GitHub - chenmiao1919/FlagGems: FlagGems is an operator library for large language models implemented in the Triton Language.

Introduction

FlagGems is a high-performance general operator library implemented in OpenAI Triton. It builds on a collection of backend neutral kernels that aims to accelerate LLM training and inference across diverse hardware platforms.

By registering with the ATen backend of PyTorch, FlagGems facilitates a seamless transition, allowing model developers to switch to Triton without changing the low level APIs. Users can still use their familiar Pytorch APIs as usual and benefit from new hardware acceleration technologies. For kernel developers, the Triton language offers readability, user-friendliness and performance comparable to CUDA. This convenience allows developers to engage in the development of FlagGems with minimal learning investment.

We created WeChat group for FlagGems. Scan the QR code to join the group chat! To get the first hand message about our updates and new release, or having any questions or ideas, join us now!

Features

FlagGems provides the following technical features.

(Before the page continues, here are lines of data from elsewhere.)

-- ==== Sys2Proof/Machine/StTime.lean ====
section
/-! DEFINITION. State of the mains time base: PHC, sources, phase compares and quiet maps. -/

namespace Sys2Proof.Machine
open Sys2Proof

/-- States of the time base (R97). -/
inductive TbState where
  | virtual | acquire | locked | holdover
deriving DecidableEq, Repr

/-- Sources of phase (R89). -/
inductive TbSrc where
  | virtual | cask | zc
deriving DecidableEq, Repr

/-- What the time base keeps of an edge source (R91 to R94). -/
structure EdgeSrc where
  /-- last measured period in BCLK cycles; none until it delivers one, and then the VFREQ period holds (R94) -/
  period : Option Nat := none
  /-- TSC of the last accepted edge -/
  last : Option Nat := none
  /-- CASK_OK or ZC_OK: qualified (R92) -/
  ok : Bool := false
deriving DecidableEq, Repr

/-- Class of a bin (R121). -/
inductive BinClass where
  | unknown | quiet | noisy
deriving DecidableEq, Repr

/-- One quiet map entry (R120, R133). -/
structure QEntry where
  /-- FLOOR, 8 bits -/
  floor : Nat := 0
  /-- NOBS, 4 bits -/
  nobs : Nat := 0
  /-- CLASS, 2 bits -/
  cls : BinClass := .unknown
  /-- sum of the observations while NOBS is below QL_MIN (R120) -/
  sum : Nat := 0
deriving DecidableEq, Repr

/-- One phase compare (R107, R132). -/
structure Pcmp where
  /-- TGT -/
  tgt : Word := 0
  /-- PER, 17 bits -/
  per : Nat := 0
  /-- EN -/
  en : Bool := false
  /-- EVT -/
  evt : Bool := false
  /-- ZTRIG -/
  ztrig : Bool := false
  /-- FIRED -/
  fired : Bool := false
  /-- MISS, 8 bits -/
  miss : Nat := 0
deriving DecidableEq, Repr

/-- TB_CFG (R128). -/
structure TbCfg where
  /-- SRCSEL, 2 bits -/
  srcsel : Nat := 0
  /-- VFREQ, 1 bit -/
  vfreq : Bool := false
  /-- HOLD_CYC, 4 bits -/
  holdCyc : Nat := 4
  /-- QD_MAX, 5 bits -/
  qdMax : Nat := 4
  /-- QD_TOTAL, 5 bits -/
  qdTotal : Nat := 16
  /-- QL_MIN, 4 bits -/
  qlMin : Nat := 8
  /-- QMARGIN, 5 bits -/
  qmargin : Nat := 12
  /-- LEARN_EN, 1 bit -/
  learn : Bool := true
deriving DecidableEq, Repr

/-- TB_ZC (R129). -/
structure TbZc where
  /-- ZMODE, 2 bits -/
  zmode : Nat := 0
  /-- ZDELAY, 12 bits, µs -/
  zdelay : Nat := 0
  /-- DEGLITCH, 8 bits, µs -/
  deglitch : Nat := 20
deriving DecidableEq, Repr

/-- The time base. -/
structure Tb where
  /-- PHC with its 24 fractional bits; 32 + 24 bits; R84, R85, R126; reset 0 -/
  phc : BitVec 56 := 0
  /-- TB_INC; 24 bits; R85, R130; reset 253,391 -/
  inc : Nat := 253391
  /-- TB_STAT.STATE; 3 bits; R97, R127; reset 0x1 -/
  state : TbState := .virtual
  /-- TB_STAT.SRC; 2 bits; R89, R127; reset 0x0 -/
  src : TbSrc := .virtual
  /-- the Cask source, TB_STAT.CASK_OK; R91 to R94, R127; reset not qualified, period of VFREQ -/
  cask : EdgeSrc := {}
  /-- the MAINS_ZC source, TB_STAT.ZC_OK; R91 to R94, R127; reset not qualified, period of VFREQ -/
  zc : EdgeSrc := {}
  /-- TB_STAT.GAP; 1 bit, W1C; R88, R127; reset 0 -/
  gap : Bool := false
  /-- TB_STAT.STEP; 1 bit, W1C; R99, R127; reset 0 -/
  step : Bool := false
  /-- TB_STAT.LOST; 1 bit, W1C; R103, R127; reset 0 -/
  lost : Bool := false
  /-- TB_STAT.FREQ_OOR; 1 bit, W1C; R91, R127; reset 0 -/
  freqOor : Bool := false
  /-- TB_CFG; SRCSEL 2, VFREQ 1, HOLD_CYC 4, QD_MAX 5, QD_TOTAL 5, QL_MIN 4, QMARGIN 5, LEARN_EN 1 bits; R128; reset 0, 0, 4, 4, 16, 8, 12, 1 -/
  cfg : TbCfg := {}
  /-- TB_ZC; ZMODE 2, ZDELAY 12, DEGLITCH 8 bits; R129; reset 0, 0, 20 -/
  zcCfg : TbZc := {}
  /-- TB_FREQ.FREQ; 17 bits, mHz; R130; reset 50,000 -/
  freq : Nat := 50000
  /-- TB_ERR.ERR; 16 bits, signed pu; R130; reset 0x0000 -/
  err : Int := 0
  /-- TB_CNT.STEPS; 8 bits, saturating; R130; reset 0x00 -/
  steps : Nat := 0
  /-- TB_CNT.REJECTS; 8 bits, saturating; R130; reset 0x00 -/
  rejects : Nat := 0
  /-- TB_CNT.HOLDS; 8 bits, saturating; R130; reset 0x00 -/
  holds : Nat := 0
  /-- TB_CNT.GAPS; 8 bits, saturating; R130; reset 0x00 -/
  gaps : Nat := 0
  /-- TB_CAP_PHC; 32 bits; R87, R131; reset 0x0000_0000 -/
  capPhc : Word := 0
  /-- TB_CAP_TSCL and TB_CAP_TSCH; 64 bits; R87, R131; reset 0 -/
  capTsc : BitVec 64 := 0
  /-- phase compares PCMP0 to PCMP31; TGT 32, PER 17, EN, EVT, ZTRIG, FIRED, MISS 8 bits; R107, R132; reset 0 -/
  pcmp : Vector Pcmp 32 := Vector.replicate 32 {}
  /-- quiet map, 2 banks of 24 groups of 64 bins; FLOOR 8, NOBS 4, CLASS 2 bits and the running sum; R120, R133; reset 0 -/
  qmap : Vector (Vector (Vector QEntry 64) 24) 2 := Vector.replicate 2 (Vector.replicate 24 (Vector.replicate 64 {}))
  /-- class latched for the present bin, per coil group; 24 x 2 bits; R114; reset UNKNOWN -/
  latched : Vector BinClass 24 := Vector.replicate 24 .unknown
  /-- bin whose classes are latched, the bin of the last boundary; 6 bits; R114; reset 0 -/
  bin : Nat := 0
  /-- TSC of the last bin-boundary strobe, sent to every receive channel; none or a TSC; R114, R203; reset none -/
  strobe : Option Nat := none
  /-- bin boundaries in LOCKED or VIRTUAL since entry to M9, 64 a cycle; R123; reset 0 -/
  m9Bins : Nat := 0
  /-- consecutive good edges in ACQUIRE since the last step; count to 4; R100; reset 0 -/
  good : Nat := 0
  /-- consecutive edges above 2,048 pu in LOCKED; count to 2; R101; reset 0 -/
  bad : Nat := 0
  /-- Cask edges counted toward taking over from MAINS_ZC; count to 16; R104; reset 0 -/
  takeover : Nat := 0
  /-- HOLD_CYC in effect at the entry to HOLDOVER; 4 bits; R103; reset 0 -/
  holdCyc : Nat := 0
  /-- PHC with its fraction at the entry to HOLDOVER; 56 bits; R103; reset 0 -/
  holdPhc : BitVec 56 := 0
  /-- Cask delay in µs, loaded from calibration at boot; R89; reset 0 (R13, "cal") -/
  caskDelay : Nat := 0
  /-- PHC that AON recorded; 32 bits; R88; reset 0 -/
  aonPhc : Word := 0
  /-- frequency that AON recorded, mHz; 17 bits; R88; reset 0 -/
  aonFreq : Nat := 0
deriving DecidableEq, Repr

end Sys2Proof.Machine
end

A large collection of PyTorch compatible operators
Hand optimized performance for selective operators
Eager mode ready, independent of torch.compile
Automatic pointwise operator codegen supporting arbitrary input types and layout
Fast per-function runtime kernel dispatching
Multi-backend interface enabling support of diverse hardware platforms
Over 10 supported backends
C++ Triton function dispatcher (working in progress)

More About Features

Multi-Backend Hardware Support

FlagGems supports a wide range of hardware platforms and has been extensively tested across different hardware configurations.

Automatic Codegen

FlagGems provides an automatic code generation mechanism that enables developers to easily generate both pointwise and fused operators. The auto-generation system supports a variety of needs, including standard element-wise computations, non-tensor parameters, and specifying output types. For more details, please refer to pointwise_dynamic.

LibEntry

FlagGems introduces LibEntry, which independently manages the kernel cache and bypasses the runtime of Autotuner, Heuristics, and JitFunction. To use it, simply decorate the Triton kernel with LibEntry.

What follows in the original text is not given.